Heels snap back versus Tech, 34-13

CHAPEL HILL, N.C. – That's why they play the games. What a difference a week can make. Every dog has his day. Enter your favorite loveable loser's cliché here.

  • Bunting Quotes
  • Locker Room Report
  • Photo Gallery I
  • Photo Gallery II
  • Box Score
  • With Georgia Tech primed for a letdown and North Carolina's collective backs plastered against the wall, the Tar Heels defense came of age on Saturday. Their special teams played virtually mistake free. And their offense fed off a surprisingly energetic crowd to upset the visiting Yellow Jackets, 34-13, and at least temporarily put to rest rumors of head coach John Bunting's demise.

    "This game was a tribute to our coaching staff and our players," Darian Durant said. "We didn't get down after the Virginia game. We knew what we were capable of doing and we came out and we executed."

    The Tar Heels are 2-1 for the first time since 2000 and 2-0 at home for the first time since 2001. Carolina moved to 1-1 in the ACC, while Tech fell to 2-1 overall and 1-1 in the conference.

    It was Carolina's first win over the Yellow Jackets since Bunting was named the coach and its first since 1997.

    "We played Georgia Tech fairly tough in the fourth quarter and came up empty three years in a row," Bunting said. "This year we were finally able to pull one out against them."

    While the Kenan Stadium announced attendance of 46,250 fans was frenzied for most of the game, former UNC defensive coordinator Jon Tenuta – now at Tech – was going ballistic.
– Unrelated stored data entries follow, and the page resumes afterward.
-- ==== Sys2Proof/Decode.lean ====
section
/-! DEFINITION. Decoding and encoding (spec 30_encoding.md). Decoding is total on 16-bit words (R101, R103); a stream of
fewer than two bytes is rejected by name. The decoder follows the two-level dispatch of R94 and R123; the match and mask
table of R95 stands beside it, so that the two can be held against each other. The numeric opcode values are the spec's,
which marks them general knowledge (R94, K1; log 1). -/

namespace Sys2Proof

/-! ## Fields (R91) -/

/-- The family selector `opcode[15:12]`. -/
def opFamily (op : Word) : Nibble := op.extractLsb' 12 4

/-- `x = (opcode >> 8) & 0xF`. -/
def opX (op : Word) : Nibble := op.extractLsb' 8 4

/-- `y = (opcode >> 4) & 0xF`. -/
def opY (op : Word) : Nibble := op.extractLsb' 4 4

/-- `n = opcode & 0xF`. -/
def opN (op : Word) : Nibble := op.extractLsb' 0 4

/-- `kk = opcode & 0xFF`. -/
def opKk (op : Word) : Byte := op.extractLsb' 0 8

/-- `addr = opcode & 0xFFF`. -/
def opAddr (op : Word) : Addr12 := op.extractLsb' 0 12

/-! ## Dispatch (R94 to R101) -/

/-- The reading of `DECODE_0E_SELECTOR` this machine takes: the spec's default (R7, R99, D3; log 2). -/
def decode0ESelector : Decode0ESelector := .lowByte

/-- Family 0x0 (R99, R100): CLS and RET; bits 11 to 8 are ignored. -/
def decodeFamily0 (sel : Decode0ESelector) (op : Word) : Instr :=
  match sel with
  | .lowByte =>
    match opKk op with
    | 0xE0#8 => .cls
    | 0xEE#8 => .ret
    | _ => .nopUnmatched op
  | .lowNibble =>
    match opN op with
    | 0x0#4 => .cls
    | 0xE#4 => .ret
    | _ => .nopUnmatched op

/-- Family 0x8 selects on the low nibble (R97). -/
def decodeFamily8 (op : Word) : Instr :=
  match opN op with
  | 0x0#4 => .ldReg (opX op) (opY op)
  | 0x1#4 => .orReg (opX op) (opY op)
  | 0x2#4 => .andReg (opX op) (opY op)
  | 0x3#4 => .xorReg (opX op) (opY op)
  | 0x4#4 => .addReg (opX op) (opY op)
  | 0x5#4 => .sub (opX op) (opY op)
  | 0x6#4 => .shr (opX op)
  | 0x7#4 => .subn (opX op) (opY op)
  | 0xE#4 => .shl (opX op)
  | _ => .nopUnmatched op

/-- Family 0xE (R99): SKP and SKNP. -/
def decodeFamilyE (sel : Decode0ESelector) (op : Word) : Instr :=
  match sel with
  | .lowByte =>
    match opKk op with
    | 0x9E#8 => .skp (opX op)
    | 0xA1#8 => .sknp (opX op)
    | _ => .nopUnmatched op
  | .lowNibble =>
    match opN op with
    | 0xE#4 => .skp (opX op)
    | 0x1#4 => .sknp (opX op)
    | _ => .nopUnmatched op

/-- Family 0xF selects on the low byte (R98). -/
def decodeFamilyF (op : Word) : Instr :=
  match opKk op with
  | 0x07#8 => .ldVxDt (opX op)
  | 0x0A#8 => .ldVxK (opX op)
  | 0x15#8 => .ldDtVx (opX op)
  | 0x18#8 => .ldStVx (opX op)
  | 0x1E#8 => .addI (opX op)
  | 0x29#8 => .ldF (opX op)
  | 0x33#8 => .ldB (opX op)
  | 0x55#8 => .stRegs (opX op)
  | 0x65#8 => .ldRegs (opX op)
  | _ => .nopUnmatched op

/-- Two-level dispatch (R94, R123) under either reading of families 0x0 and 0xE. -/
def decodeWith (sel : Decode0ESelector) (op : Word) : Instr :=
  match opFamily op with
  | 0x0#4 => decodeFamily0 sel op
  | 0x1#4 => .jp (opAddr op)
  | 0x2#4 => .call (opAddr op)
  | 0x3#4 => .seImm (opX op) (opKk op)
  | 0x4#4 => .sneImm (opX op) (opKk op)
  | 0x5#4 => .seReg (opX op) (opY op)
  | 0x6#4 => .ldImm (opX op) (opKk op)
  | 0x7#4 => .addImm (opX op) (opKk op)
  | 0x8#4 => decodeFamily8 op
  | 0x9#4 => .sneReg (opX op) (opY op)
  | 0xA#4 => .ldI (opAddr op)
  | 0xB#4 => .jpV0 (opAddr op)
  | 0xC#4 => .rnd (opX op) (opKk op)
  | 0xD#4 => .drw (opX op) (opY op) (opN op)
  | 0xE#4 => decodeFamilyE sel op
  -- the one family left, 0xF
  | _ => decodeFamilyF op

/-- The decoder of this machine: every word is one of 35 behaviours (R103). -/
def decodeWord (op : Word) : Instr := decodeWith decode0ESelector op

/-! ## Byte streams (R61, R90) -/

/-- `{byte0, byte1}`: the byte at the lower address holds bits 15 to 8 (R61). -/
def wordOfBytes (b0 b1 : Byte) : Word := b0 ++ b1

/-- The byte stored at the lower address. -/
def highByte (op : Word) : Byte := op.extractLsb' 8 8

/-- The byte stored at the higher address. -/
def lowByte (op : Word) : Byte := op.extractLsb' 0 8

/-- Why a byte stream is not decoded. -/
inductive DecodeError where
  /-- Fewer than the two bytes an instruction has (R90); `available` says how many there were. -/
  | truncated (available : Nat)
  deriving DecidableEq, Repr

/-- Decode the first instruction of a byte stream and return what follows it (R90: always two bytes). -/
def decodeBytes : List Byte → Except DecodeError (Instr × List Byte)
  | b0 :: b1 :: rest => .ok (decodeWord (wordOfBytes b0 b1), rest)
  | short => .error (.truncated short.length)

/-! ## Encoding (R95, R104: ignored bits are 0) -/

/-- The word of an instruction. -/
def encode : Instr → Word
  | .cls => 0x0#4 ++ 0x0#4 ++ 0xE0#8
  | .ret => 0x0#4 ++ 0x0#4 ++ 0xEE#8
  | .jp addr => 0x1#4 ++ addr
  | .call addr => 0x2#4 ++ addr
  | .seImm x kk => 0x3#4 ++ x ++ kk
  | .sneImm x kk => 0x4#4 ++ x ++ kk
  | .seReg x y => 0x5#4 ++ x ++ y ++ 0x0#4
  | .ldImm x kk => 0x6#4 ++ x ++ kk
  | .addImm x kk => 0x7#4 ++ x ++ kk
  | .ldReg x y => 0x8#4 ++ x ++ y ++ 0x0#4
  | .orReg x y => 0x8#4 ++ x ++ y ++ 0x1#4
  | .andReg x y => 0x8#4 ++ x ++ y ++ 0x2#4
  | .xorReg x y => 0x8#4 ++ x ++ y ++ 0x3#4
  | .addReg x y => 0x8#4 ++ x ++ y ++ 0x4#4
  | .sub x y => 0x8#4 ++ x ++ y ++ 0x5#4
  | .shr x => 0x8#4 ++ x ++ 0x0#4 ++ 0x6#4
  | .subn x y => 0x8#4 ++ x ++ y ++ 0x7#4
  | .shl x => 0x8#4 ++ x ++ 0x0#4 ++ 0xE#4
  | .sneReg x y => 0x9#4 ++ x ++ y ++ 0x0#4
  | .ldI addr => 0xA#4 ++ addr
  | .jpV0 addr => 0xB#4 ++ addr
  | .rnd x kk => 0xC#4 ++ x ++ kk
  | .drw x y n => 0xD#4 ++ x ++ y ++ n
  | .skp x => 0xE#4 ++ x ++ 0x9E#8
  | .sknp x => 0xE#4 ++ x ++ 0xA1#8
  | .ldVxDt x => 0xF#4 ++ x ++ 0x07#8
  | .ldVxK x => 0xF#4 ++ x ++ 0x0A#8
  | .ldDtVx x => 0xF#4 ++ x ++ 0x15#8
  | .ldStVx x => 0xF#4 ++ x ++ 0x18#8
  | .addI x => 0xF#4 ++ x ++ 0x1E#8
  | .ldF x => 0xF#4 ++ x ++ 0x29#8
  | .ldB x => 0xF#4 ++ x ++ 0x33#8
  | .stRegs x => 0xF#4 ++ x ++ 0x55#8
  | .ldRegs x => 0xF#4 ++ x ++ 0x65#8
  | .nopUnmatched word => word

/-- The two bytes of an instruction, the first at the lower address (R61). -/
def encodeBytes (i : Instr) : List Byte := [highByte (encode i), lowByte (encode i)]

/-! ## The opcode table (R95, R106) -/

/-- One row of R95: a word is the row's instruction when `word & mask = pattern`. -/
structure OpcodeRow where
  mnemonic : String
  mask : Word
  pattern : Word
  deriving DecidableEq, Repr

/-- A row selects a word (R95). -/
def rowMatches (op : Word) (r : OpcodeRow) : Bool := op &&& r.mask == r.pattern

/-- R95, families 0x0 to 0x7. -/
def opcodeRowsLow : List OpcodeRow :=
  [⟨"CLS", 0xF0FF#16, 0x00E0#16⟩,
   ⟨"RET", 0xF0FF#16, 0x00EE#16⟩,
   ⟨"JP", 0xF000#16, 0x1000#16⟩,
   ⟨"CALL", 0xF000#16, 0x2000#16⟩,
   ⟨"SE_IMM", 0xF000#16, 0x3000#16⟩,
   ⟨"SNE_IMM", 0xF000#16, 0x4000#16⟩,
   ⟨"SE_REG", 0xF000#16, 0x5000#16⟩,
   ⟨"LD_IMM", 0xF000#16, 0x6000#16⟩,
   ⟨"ADD_IMM", 0xF000#16, 0x7000#16⟩]

/-- R95, family 0x8. -/
def opcodeRows8 : List OpcodeRow :=
  [⟨"LD_REG", 0xF00F#16, 0x8000#16⟩,
   ⟨"OR", 0xF00F#16, 0x8001#16⟩,
   ⟨"AND", 0xF00F#16, 0x8002#16⟩,
   ⟨"XOR", 0xF00F#16, 0x8003#16⟩,
   ⟨"ADD_REG", 0xF00F#16, 0x8004#16⟩,
   ⟨"SUB", 0xF00F#16, 0x8005#16⟩,
   ⟨"SHR", 0xF00F#16, 0x8006#16⟩,
   ⟨"SUBN", 0xF00F#16, 0x8007#16⟩,
   ⟨"SHL", 0xF00F#16, 0x800E#16⟩]

/-- R95, families 0x9 to 0xE. -/
def opcodeRowsHigh : List OpcodeRow :=
  [⟨"SNE_REG", 0xF000#16, 0x9000#16⟩,
   ⟨"LD_I", 0xF000#16, 0xA000#16⟩,
   ⟨"JP_V0", 0xF000#16, 0xB000#16⟩,
   ⟨"RND", 0xF000#16, 0xC000#16⟩,
   ⟨"DRW", 0xF000#16, 0xD000#16⟩,
   ⟨"SKP", 0xF0FF#16, 0xE09E#16⟩,
   ⟨"SKNP", 0xF0FF#16, 0xE0A1#16⟩]

/-- R95, family 0xF. -/
def opcodeRowsF : List OpcodeRow :=
  [⟨"LD_VX_DT", 0xF0FF#16, 0xF007#16⟩,
   ⟨"LD_VX_K", 0xF0FF#16, 0xF00A#16⟩,
   ⟨"LD_DT_VX", 0xF0FF#16, 0xF015#16⟩,
   ⟨"LD_ST_VX", 0xF0FF#16, 0xF018#16⟩,
   ⟨"ADD_I", 0xF0FF#16, 0xF01E#16⟩,
   ⟨"LD_F", 0xF0FF#16, 0xF029#16⟩,
   ⟨"LD_B", 0xF0FF#16, 0xF033#16⟩,
   ⟨"ST_REGS", 0xF0FF#16, 0xF055#16⟩,
   ⟨"LD_REGS", 0xF0FF#16, 0xF065#16⟩]

/-- The 34 rows of R95 in the table's order; the catch-all row of R106 is `NOP_UNMATCHED`. -/
def opcodeTable : List OpcodeRow := opcodeRowsLow ++ opcodeRows8 ++ opcodeRowsHigh ++ opcodeRowsF

/-- The mnemonic of the row an instruction belongs to (R95, R106). -/
def mnemonicOf : Instr → String
  | .cls => "CLS"
  | .ret => "RET"
  | .jp _ => "JP"
  | .call _ => "CALL"
  | .seImm _ _ => "SE_IMM"
  | .sneImm _ _ => "SNE_IMM"
  | .seReg _ _ => "SE_REG"
  | .ldImm _ _ => "LD_IMM"
  | .addImm _ _ => "ADD_IMM"
  | .ldReg _ _ => "LD_REG"
  | .orReg _ _ => "OR"
  | .andReg _ _ => "AND"
  | .xorReg _ _ => "XOR"
  | .addReg _ _ => "ADD_REG"
  | .sub _ _ => "SUB"
  | .shr _ => "SHR"
  | .subn _ _ => "SUBN"
  | .shl _ => "SHL"
  | .sneReg _ _ => "SNE_REG"
  | .ldI _ => "LD_I"
  | .jpV0 _ => "JP_V0"
  | .rnd _ _ => "RND"
  | .drw _ _ _ => "DRW"
  | .skp _ => "SKP"
  | .sknp _ => "SKNP"
  | .ldVxDt _ => "LD_VX_DT"
  | .ldVxK _ => "LD_VX_K"
  | .ldDtVx _ => "LD_DT_VX"
  | .ldStVx _ => "LD_ST_VX"
  | .addI _ => "ADD_I"
  | .ldF _ => "LD_F"
  | .ldB _ => "LD_B"
  | .stRegs _ => "ST_REGS"
  | .ldRegs _ => "LD_REGS"
  | .nopUnmatched _ => "NOP_UNMATCHED"

/-! ## The table's numbering of bits -/

/-- The two bytes of an instruction whose bits, as spec/opcode_table.json numbers them (bit 0 the least significant of the
16-bit word, R8), are the low `nbits` bits of `w`; every bit above is 0. -/
def tableBytes (nbits w : Nat) : List Byte :=
  [BitVec.ofNat 8 (w % 2 ^ nbits / 256), BitVec.ofNat 8 (w % 2 ^ nbits)]

/-- The instruction the decoder reads from those bytes. -/
def decodeTableWord (nbits w : Nat) : Option Instr :=
  match decodeBytes (tableBytes nbits w) with
  | .ok (i, _) => some i
  | .error _ => none

end Sys2Proof
end

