-- ==== Sys2Proof/Machine/State.lean ====
section
/-! DEFINITION. The state of the machine as plain data, its faults and refusals, and the state after reset (spec
10_state.md; the list of pieces with their rules is INVENTORY.md, heading State). -/

namespace Sys2Proof.Machine

/-- Memory, `mem[0..4095]` (R33, R60), as the cells that differ from their reset content: addresses strictly rising and
below 4096. Machine/Ops.lean reads and writes it; `Memory.wf` there is the canonical form. -/
abbrev Memory := List Host.Cell

/-- The framebuffer `fb[y][x]`: 32 rows from the top, 64 columns from the left, true for lit (R35). -/
abbrev Framebuffer := Vector (Vector Bool 64) 32

/-- The sixteen key flags, true for pressed (R37). -/
abbrev Keypad := Vector Bool 16

/-- The call stack: sixteen 16-bit slots (R29). -/
abbrev CallStack := Vector Word 16

/-- The faults of R250. A Cycle that raises one stops there (R129, R251). All are safe: the machine stops where the
source's software does something the source calls undefined or does not describe (decisions D5 to D8, D15; log 8). -/
inductive Fault where
  /-- An access to an address above 4095, the first out-of-range one. Raised by the fetch of every Cycle, DRW, LD B,
  LD [I] and LD Vx,[I] (R62, R66). Safe. -/
  | memFault (addr : Nat)
  /-- A CALL with all sixteen slots in use (R142). Safe. -/
  | stackOverflow
  /-- A RET with no slot in use (R140). Safe. -/
  | stackUnderflow
  /-- SKP or SKNP with `Vx > 15` (R237). Safe. -/
  | keyIndexFault (k : Byte)
  /-- DRW: a set sprite bit whose target column or row is outside the 64 by 32 grid (R213). Safe. -/
  | fbFault (px py : Nat)
  deriving DecidableEq, Repr

/-- Why the model gives an instruction no meaning. -/
inductive Refusal where
  /-- The instruction with this mnemonic has no meaning yet. Raised by no arm of exec: every row of the opcode table has
  its meaning. Safe. -/
  | notModelled (mnemonic : String)
  deriving DecidableEq, Repr

/-- The machine's state (10_state.md, the tuple before section 1). -/
structure State where
  /-- General registers V0 to VF (R20). -/
  V : Vector Byte 16
  /-- Index register (R25). -/
  I : Word
  /-- Program counter (R26). -/
  pc : Word
  /-- Stack pointer, 0 to 16: the number of slots in use (R29, R30; log 15). -/
  sp : Fin 17
  /-- Call-stack slots (R29). -/
  stack : CallStack
  /-- Delay timer (R31). -/
  DT : Byte
  /-- Sound timer (R31). -/
  ST : Byte
  /-- Memory (R33). -/
  mem : Memory
  /-- Framebuffer (R35). -/
  fb : Framebuffer
  /-- The fault mark (R39). -/
  faulted : Option Fault
  /-- The key flags as the host last set them (R37, R236): an input of the core, which only reads it (log 6). -/
  keys : Keypad
  /-- The model's own: how many free values have been taken, the index of the next one (R38, R251; log 7). -/
  draws : Nat
  deriving DecidableEq, Repr

/-- The state right after reset, construction (R42, R280, R281): pc at 0x200, an empty call stack, timers at rest, memory
with nothing listed (so the font and zeros, R43), a dark framebuffer and no fault are R42's table; `keys` (R42 gives no
value) and `draws` are the model's choice (log 6, log 7). -/
def State.reset : State where
  V := Vector.replicate 16 0
  I := 0
  pc := 0x200
  sp := 0
  stack := Vector.replicate 16 0
  DT := 0
  ST := 0
  mem := []
  fb := Vector.replicate 32 (Vector.replicate 64 false)
  faulted := none
  keys := Vector.replicate 16 false
  draws := 0

end Sys2Proof.Machine
end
From the photo deck, one level below the press box, his tirades resonated much like Bunting's did a week ago in Charlottesville following Carolina's 56-24 defeat at the hand of 16th ranked Virginia.

    While it could hardly be considered ironic, three years and four days ago Bunting found himself in at least a related predicament. In his first season at the helm in Chapel Hill, the Tar Heels found themselves with a 0-3 record and due to face sixth-ranked Florida State in their home opener. Carolina won that game 41-9, in perhaps the school's biggest victory since the implementation of facemasks.

    "In a couple of ways I talked to the football team about that this afternoon," Bunting said. "I mentioned that to them right before we departed. That's when I talked about Jacque Lewis, a guy who is going to be a great man someday. I think some guys grew up a little bit today and now we can see if we can do it again next week."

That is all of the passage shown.